Let's profile simple copying kernel saved in profile.jl file:

julia
using AMDGPU

function mycopy!(dst, src)
    i = workitemIdx().x + (workgroupIdx().x - 1) * workgroupDim().x
    if i  length(dst)
        @inbounds dst[i] = src[i]
    end
    return
end

function main(N)
    src = ROCArray{Float64}(undef, N)
    dst = ROCArray{Float64}(undef, N)
    groupsize = 256               # nthreads
    gridsize = cld(N, groupsize)  # nblocks

    for i in 1:10
        @roc groupsize=groupsize gridsize=gridsize mycopy!(dst, src)
        AMDGPU.synchronize()
    end

    AMDGPU.unsafe_free!(dst)
    AMDGPU.unsafe_free!(src)
    AMDGPU.synchronize()
    return
end
main(2^24)

Profiling problematic code

bash
ENABLE_JITPROFILING=1 rocprofv2 --plugin perfetto --hip-trace --hsa-trace --kernel-trace -o prof julia ./profile.jl

This will produce prof_output.pftrace file which can be visualized using Perfetto UI.
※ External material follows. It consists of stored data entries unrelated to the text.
-- ==== Sys2Proof/Machine/Exchanging.lean ====
section
/-! DEFINITION. The meanings of the commands of the gradient exchange and the activation moves (chapter 10), one definition for each. -/

namespace Sys2Proof.Machine

/-- R419. GRAD_EXCHANGE operation binding an exchange context to a group and buffers. -/
def execGradExchangeConfig (c : CmdRef) (s : State) : Host.Outcome State Fault Refusal :=
  s.runDev (fun d => doXchConfig d c)

/-- R423. GRAD_EXCHANGE operation encoding the gradient blocks, updating the residual and delivering contributions to
owners. -/
def execSend (c : CmdRef) (s : State) : Host.Outcome State Fault Refusal :=
  s.runDev (fun d => doSend d c)

/-- R438. GRAD_EXCHANGE operation discarding a context's entries and unbinding it. -/
def execRemove (c : CmdRef) (s : State) : Host.Outcome State Fault Refusal :=
  s.runDev (fun d => doXchRemove d c)

/-- R433. Arrival of a gradient contribution at its owner, stored, held or discarded by step. -/
def execContribArrive (m : Message) (s : State) : Host.Outcome State Fault Refusal :=
  s.runDev (fun d => doContribArrive d m)

/-- R427. Command that sums the owner's shard from the contributions its decision admits. -/
def execStepWait (c : CmdRef) (s : State) : Host.Outcome State Fault Refusal :=
  s.runDev (fun d => doStepWait d c)

/-- R429. Decision of STEP_WAIT when all contributions arrived or its window passed. -/
def execDecisionTick (c : CmdRef) (s : State) : Host.Outcome State Fault Refusal :=
  s.runDev (fun d => doDecisionTick d c)

/-- R415. Command copying activation pages from Skein or HBM into DDR5 over several data movers. -/
def execActOffload (c : CmdRef) (s : State) : Host.Outcome State Fault Refusal :=
  s.runDev (fun d => doActOffload d c)

/-- R415. Command copying activation pages from DDR5 back to Skein or HBM. -/
def execActPrefetch (c : CmdRef) (s : State) : Host.Outcome State Fault Refusal :=
  s.runDev (fun d => doActPrefetch d c)

end Sys2Proof.Machine
end

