-- ==== Sys2Proof/Machine/TreadleCommands.lean ====
section
/-! DEFINITION. The meanings of the commands of the Treadle (chapter 11), one definition for each. -/

namespace Sys2Proof.Machine

/-- R451. Treadle pass 1 forming the local squared-gradient sum and flags and entering them into the group tree. -/
def execTrdNorm (c : CmdRef) (s : State) : Host.Outcome State Fault Refusal :=
  s.runDev (fun d => doTrdNorm d c)

/-- R454. Arrival of the root's norm result, forming the global sum, SKIP and κ and writing the norm record. -/
def execNormResult (group : Nat) (step : Nat) (sum : Word) (flags : Nat) (s : State) : Host.Outcome State Fault Refusal :=
  s.runDev (fun d => doNormResult d group step sum flags)

/-- R461. Treadle pass 2 applying the update rule into the inactive parity, or copying it on a skip. -/
def execTrdUpdate (c : CmdRef) (s : State) : Host.Outcome State Fault Refusal :=
  s.runDev (fun d => doTrdUpdate d c)

/-- R481. Operator command in which the Lamplighter recomputes sample blocks of an update and compares them. -/
def execTrdVerify (c : CmdRef) (s : State) : Host.Outcome State Fault Refusal :=
  s.runDev (fun d => doTrdVerify d c)

/-- R476. Command computing a matrix inverse root by Newton iteration on one Spindle. -/
def execRoot (c : CmdRef) (s : State) : Host.Outcome State Fault Refusal :=
  s.runDev (fun d => doRoot d c)

end Sys2Proof.Machine
end

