/-- R29, R612, R613, R632, R635, R643 to R652; the energy of a sample is a free value. -/
def Obligations.PowerAndResetComplete : Prop :=
  (∀ (s : State) b, s.dev.clk.standby = false →
    exec (.STANDBY_POWER_UP b) s = .next (s.put (({ s.dev with
      clk := { Clock.reset with standby := true, refPresent := true }, links := { s.dev.links with bridge := b.hostEn }
      power := { Power.reset with stored := s.dev.power.stored }
      lamp := { s.dev.lamp with
        board := some b, on := true
        copyA := if s.dev.lamp.copyA.isEmpty && s.dev.lamp.copyB.isEmpty then b.mramA else s.dev.lamp.copyA
        copyB := if s.dev.lamp.copyA.isEmpty && s.dev.lamp.copyB.isEmpty then b.mramB else s.dev.lamp.copyB
        minVersion := if s.dev.lamp.copyA.isEmpty && s.dev.lamp.copyB.isEmpty then b.minVersion else s.dev.lamp.minVersion } } : Dev).bootFrom1))) ∧
  (∀ (s : State), s.dev.clk.standby = true →
    exec .STANDBY_POWER_LOSS s = .next (s.withDev { Dev.initial with
      mem := { Mem.reset with host := s.dev.mem.host }, lamp := s.dev.lamp.mramOnly
      power := { Power.reset with stored := s.dev.power.stored }, links := { s.dev.links.held with bridge := false }
      free := s.dev.free })) ∧
  (∀ (s : State) ns, s.dev.lamp.on = true → s.dev.lamp.stage ≠ 0 → 1000 ≤ ns → ns ≤ 100000000 →
    s.dev.lamp.rst.ignores s.dev.clk.tick = false →
    let d := (s.dev.modInput 0 (fun r => r.pulse s.dev.clk.tick)).deviceReset true
    exec (.SB_RST_N ns) s = .next (s.put (if d.chatters 0 = true then d.latchChatter 0 else d))) ∧
  (∀ (s : State) ns, s.dev.lamp.on = true → s.dev.lamp.stage ≠ 0 → 100000000 < ns → s.dev.lamp.rst.stuckLow = false →
    s.dev.lamp.rst.ignores s.dev.clk.tick = false →
    let d := ((s.dev.modInput 0 (fun r => r.pulse s.dev.clk.tick)).deviceReset true).latchStuck 0
    exec (.SB_RST_N ns) s = .next (s.put (if d.chatters 0 = true then d.latchChatter 0 else d))) ∧
  (∀ (s : State) ns, s.dev.errDue = [] → ns < 1000 → exec (.SB_RST_N ns) s = .next s) ∧
  (∀ (s : State) i, s.dev.lamp.on = true → i < 2 →
    ((s.dev.lamp.input i).level = false → (s.dev.lamp.input i).stuckLow = false → (s.dev.lamp.input i).ignores s.dev.clk.tick = false →
      exec (.INPUT_STUCK i) s = .next (s.put ((s.dev.modInput i (fun r =>
        { r with level := false, stuckLow := true, stuck := true })).takeError (inputError i)))) ∧
    ((s.dev.lamp.input i).level = true → s.dev.lamp.stage ≠ 0 →
      exec (.INPUT_STUCK i) s = .next (s.put ((if i = 0 then s.dev.inputPulse 0 1000 else s.dev.perstFalls).inputSticks i))) ∧
    (s.dev.chatters i = true → exec (.INPUT_CHATTER i) s = .next (s.put
      ((s.dev.modInput i (fun r => { r with chatter := true, ignored := true })).takeError (inputError i))))) ∧
  (∀ (s : State) r, s.dev.waitingRail = some r →
    exec .POWER_GOOD_TIMEOUT s = .next (s.put (s.dev.takeError ⟨⟨11, r⟩, 54, 0x11, 0xFF, 0xFF, 0, 0⟩))) ∧
  (∀ (s : State) b, s.dev.lamp.board = some b →
    (s.dev.lamp.enIo = true → b.pgIo = true → exec (.POWER_GOOD_LOST 0) s = .next (s.put (s.dev.takeError (powerError 0x11 0 0)))) ∧
    (s.dev.lamp.enCore = true → b.pgCore = true → exec (.POWER_GOOD_LOST 1) s = .next (s.put (s.dev.takeError (powerError 0x11 1 0)))) ∧
    (s.dev.lamp.enHbm = true → b.pgHbm = true → exec (.POWER_GOOD_LOST 2) s = .next (s.put (s.dev.takeError (powerError 0x11 2 0))))) ∧
  (∀ (s : State) avg, s.dev.errDue = [] → s.dev.lamp.on = true → s.dev.lamp.cdUp = true → s.dev.power.brake = false →
    dueAgain s.dev.power.evalAt 100 s.dev.clk.tick = true →
    (s.dev.power.cap < avg → 950 < s.dev.power.target → exec (.POWER_EVAL avg) s = .next (s.withDev { s.dev with
      power := ({ s.dev.power with evalAt := some s.dev.clk.tick, avg := avg, target := s.dev.power.target - 25 } : Power).trimmed })) ∧
    (s.dev.power.cap < avg → s.dev.power.target ≤ 950 → exec (.POWER_EVAL avg) s = .next (s.withDev { s.dev with
      power := ({ s.dev.power with evalAt := some s.dev.clk.tick, avg := avg, memLevel := s.dev.power.memLevel - 1 } : Power).trimmed })) ∧
    (100 * avg < 97 * s.dev.power.cap → s.dev.power.therm = false → s.dev.power.memLevel = 16 → s.dev.power.target < 1900 →
      exec (.POWER_EVAL avg) s = .next (s.withDev { s.dev with
        power := ({ s.dev.power with evalAt := some s.dev.clk.tick, avg := avg, target := s.dev.power.target + 25 } : Power).trimmed }))) ∧
  (∀ (s : State), s.dev.errDue = [] → s.dev.lamp.on = true → s.dev.lamp.cdUp = true →
    ∀ ns, 1000 ≤ ns → exec (.PWR_BRAKE_N ⟨true, ns⟩) s = .next (s.withDev { s.dev with
      power := ({ s.dev.power with brake := true, target := 950, memLevel := min 16 Config.shareLevel } : Power).trimmed }) ∧
    exec (.PWR_BRAKE_N ⟨false, ns⟩) s = .next (s.withDev { s.dev with power := { s.dev.power with brake := false } })) ∧
  (∀ (s : State) x, s.dev.errDue = [] → s.dev.lamp.on = true → (sensorList x).any atThrottle = false →
    dueAgain s.dev.power.comparedAt 1 s.dev.clk.tick = true →
    exec (.THERMAL_COMPARE x) s = .next (s.withDev ((s.dev.readStacks x).modPower (fun p => { p with
      comparedAt := some s.dev.clk.tick, hot := hotCounts s.dev.power.hot (sensorList x), cool := (sensorList x).all isCool
      therm := p.therm && !(s.dev.power.therm && (sensorList x).all belowThrottle) })))) ∧
  (∀ (s : State) source i x, s.dev.lamp.on = true → source ≠ 4 → 10 ≤ tget 0 s.dev.power.hot (64 * source + i) →
    exec (.THERMAL_TRIP source i x) s = .next (s.put (({ s.dev with power := { s.dev.power with
      tripped := true, cool := (sensorList x).all isCool, latched := true, source := source, index := i
      tempC := min 255 ((sensorList x).foldl (fun (m : Int) y => max m y.2.2) 0 / 8) } } : Dev).takeError
        ⟨⟨11, source⟩, 54, 0x10, 0xFF, 0xFF, 0, i⟩))) ∧
  (∀ (s : State) x y, s.dev.lamp.on = true → s.dev.power.therm = false → (sensorList x).find? atThrottle = some y →
    dueAgain s.dev.power.comparedAt 1 s.dev.clk.tick = true →
    exec (.THERMAL_COMPARE x) s = .next (s.put (((s.dev.readStacks x).modPower (fun p => { p with
      comparedAt := some s.dev.clk.tick, hot := hotCounts s.dev.power.hot (sensorList x), cool := (sensorList x).all isCool
      therm := true })).takeError ⟨⟨11, y.1⟩, 54, 0x12, 0xFF, 0xFF, 0, y.2.1⟩))) ∧
  (∀ (s : State) x mw, s.dev.errDue = [] → s.dev.lamp.on = true → dueAgain s.dev.power.sampledAt 100 s.dev.clk.tick = true →
    ∃ t, exec (.TELEMETRY_SAMPLE x mw) s = .next t ∧ t.dev.lamp.sample = s.dev.sampleBytes x mw ∧ t.dev.qs = s.dev.qs ∧
      t.dev.mem.bytes = s.dev.mem.bytes ∧ t.dev.clk = s.dev.clk)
Here we can clearly see that host synchronization after each kernel dispatch causes poor device occupancy (empty spaces between kernel dispatches).

Profiling fixed code

We can fix this by moving synchronization outside the loop so that it happens only once.

julia
    ...
    for i in 1:10
        @roc groupsize=groupsize gridsize=gridsize mycopy!(dst, src)
    end
    AMDGPU.synchronize()
    ...

Running profiling again and visualizing results we now see that kernel launches are adjacent to each other and that the average wall duration is lower.

Debugging

Use HIP_LAUNCH_BLOCKING=1 to synchronize immediately after launching GPU kernels. This will allow to pinpoint exact kernel that caused the exception.